━━━━━ Material shown ━━━━━

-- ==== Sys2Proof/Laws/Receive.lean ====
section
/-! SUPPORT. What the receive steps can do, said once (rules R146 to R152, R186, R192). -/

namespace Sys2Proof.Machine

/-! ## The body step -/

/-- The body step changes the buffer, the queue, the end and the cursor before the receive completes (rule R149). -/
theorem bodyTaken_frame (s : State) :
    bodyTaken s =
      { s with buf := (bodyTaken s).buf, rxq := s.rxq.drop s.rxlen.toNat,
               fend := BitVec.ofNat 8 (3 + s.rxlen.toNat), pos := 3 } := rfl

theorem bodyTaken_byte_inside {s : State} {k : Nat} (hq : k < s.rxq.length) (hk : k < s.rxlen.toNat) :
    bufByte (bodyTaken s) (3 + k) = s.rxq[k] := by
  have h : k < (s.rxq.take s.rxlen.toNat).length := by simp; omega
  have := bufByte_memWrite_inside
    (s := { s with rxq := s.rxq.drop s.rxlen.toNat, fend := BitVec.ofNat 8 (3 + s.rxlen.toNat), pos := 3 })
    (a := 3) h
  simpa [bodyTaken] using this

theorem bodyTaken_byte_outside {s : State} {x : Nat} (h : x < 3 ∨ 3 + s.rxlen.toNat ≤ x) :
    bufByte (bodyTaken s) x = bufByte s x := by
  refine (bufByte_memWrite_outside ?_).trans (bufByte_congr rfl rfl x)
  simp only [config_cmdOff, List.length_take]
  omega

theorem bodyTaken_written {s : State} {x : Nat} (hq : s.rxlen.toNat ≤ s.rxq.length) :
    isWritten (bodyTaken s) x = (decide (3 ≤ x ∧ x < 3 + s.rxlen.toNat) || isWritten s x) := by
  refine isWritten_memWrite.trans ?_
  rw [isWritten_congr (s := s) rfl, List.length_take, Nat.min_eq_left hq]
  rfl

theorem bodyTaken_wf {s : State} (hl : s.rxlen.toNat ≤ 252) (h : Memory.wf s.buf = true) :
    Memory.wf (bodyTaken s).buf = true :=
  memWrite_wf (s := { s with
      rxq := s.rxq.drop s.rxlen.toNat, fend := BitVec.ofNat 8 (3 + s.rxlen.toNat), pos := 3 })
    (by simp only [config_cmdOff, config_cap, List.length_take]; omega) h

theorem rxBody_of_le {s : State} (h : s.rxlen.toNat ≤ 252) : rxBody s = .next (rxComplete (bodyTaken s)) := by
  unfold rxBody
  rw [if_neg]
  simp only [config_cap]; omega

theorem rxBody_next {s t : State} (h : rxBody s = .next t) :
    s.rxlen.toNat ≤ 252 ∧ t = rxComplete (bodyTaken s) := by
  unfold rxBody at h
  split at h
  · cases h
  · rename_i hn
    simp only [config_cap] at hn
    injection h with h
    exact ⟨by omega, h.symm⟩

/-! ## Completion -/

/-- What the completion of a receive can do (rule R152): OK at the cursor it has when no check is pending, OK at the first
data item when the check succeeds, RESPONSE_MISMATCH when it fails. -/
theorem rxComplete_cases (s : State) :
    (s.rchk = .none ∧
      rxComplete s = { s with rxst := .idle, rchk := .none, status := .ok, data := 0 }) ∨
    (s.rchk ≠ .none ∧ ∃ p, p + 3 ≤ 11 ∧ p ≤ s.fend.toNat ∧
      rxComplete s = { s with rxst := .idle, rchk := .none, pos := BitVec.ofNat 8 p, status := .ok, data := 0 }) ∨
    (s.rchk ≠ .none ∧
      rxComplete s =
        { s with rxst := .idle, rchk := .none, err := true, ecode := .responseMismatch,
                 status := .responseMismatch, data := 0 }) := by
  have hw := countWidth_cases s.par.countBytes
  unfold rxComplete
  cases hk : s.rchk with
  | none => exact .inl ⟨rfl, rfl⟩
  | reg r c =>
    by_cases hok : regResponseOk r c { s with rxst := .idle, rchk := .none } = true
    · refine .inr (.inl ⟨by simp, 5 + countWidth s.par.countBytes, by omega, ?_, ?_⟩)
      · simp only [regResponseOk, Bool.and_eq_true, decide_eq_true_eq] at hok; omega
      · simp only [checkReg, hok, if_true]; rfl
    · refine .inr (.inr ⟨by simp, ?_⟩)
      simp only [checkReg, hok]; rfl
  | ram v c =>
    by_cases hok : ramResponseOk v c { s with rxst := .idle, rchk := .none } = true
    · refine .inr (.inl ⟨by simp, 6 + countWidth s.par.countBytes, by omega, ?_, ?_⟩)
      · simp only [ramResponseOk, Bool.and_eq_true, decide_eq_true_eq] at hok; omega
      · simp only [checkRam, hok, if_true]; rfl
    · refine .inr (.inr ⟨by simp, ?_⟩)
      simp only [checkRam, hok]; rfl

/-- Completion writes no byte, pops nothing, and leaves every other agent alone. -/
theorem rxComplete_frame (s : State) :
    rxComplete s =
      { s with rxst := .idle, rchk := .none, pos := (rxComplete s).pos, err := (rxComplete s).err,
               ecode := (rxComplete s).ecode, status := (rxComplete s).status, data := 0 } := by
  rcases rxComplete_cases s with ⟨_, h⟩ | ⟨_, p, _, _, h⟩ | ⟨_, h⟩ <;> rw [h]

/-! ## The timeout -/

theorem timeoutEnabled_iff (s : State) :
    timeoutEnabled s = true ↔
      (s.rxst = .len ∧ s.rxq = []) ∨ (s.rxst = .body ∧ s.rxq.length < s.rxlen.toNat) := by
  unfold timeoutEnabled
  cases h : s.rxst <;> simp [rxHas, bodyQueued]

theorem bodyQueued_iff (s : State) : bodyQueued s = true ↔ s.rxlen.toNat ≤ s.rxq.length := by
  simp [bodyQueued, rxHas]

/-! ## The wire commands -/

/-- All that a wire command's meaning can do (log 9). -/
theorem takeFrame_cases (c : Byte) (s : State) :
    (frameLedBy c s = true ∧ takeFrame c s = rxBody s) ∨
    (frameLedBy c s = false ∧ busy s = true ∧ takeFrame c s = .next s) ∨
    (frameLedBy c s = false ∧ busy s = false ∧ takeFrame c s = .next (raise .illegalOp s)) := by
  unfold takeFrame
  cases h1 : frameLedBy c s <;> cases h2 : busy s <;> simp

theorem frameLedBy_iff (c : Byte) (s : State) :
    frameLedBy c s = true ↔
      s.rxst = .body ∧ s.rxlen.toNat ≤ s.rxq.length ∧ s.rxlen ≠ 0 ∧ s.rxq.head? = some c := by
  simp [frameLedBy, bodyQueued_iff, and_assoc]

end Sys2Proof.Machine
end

━━━━━

## Task requirements
Where a line in the records above contains the string "Memory", copy that line.

## Expected output
theorem bodyTaken_wf {s : State} (hl : s.rxlen.toNat ≤ 252) (h : Memory.wf s.buf = true) :
    Memory.wf (bodyTaken s).buf = true :=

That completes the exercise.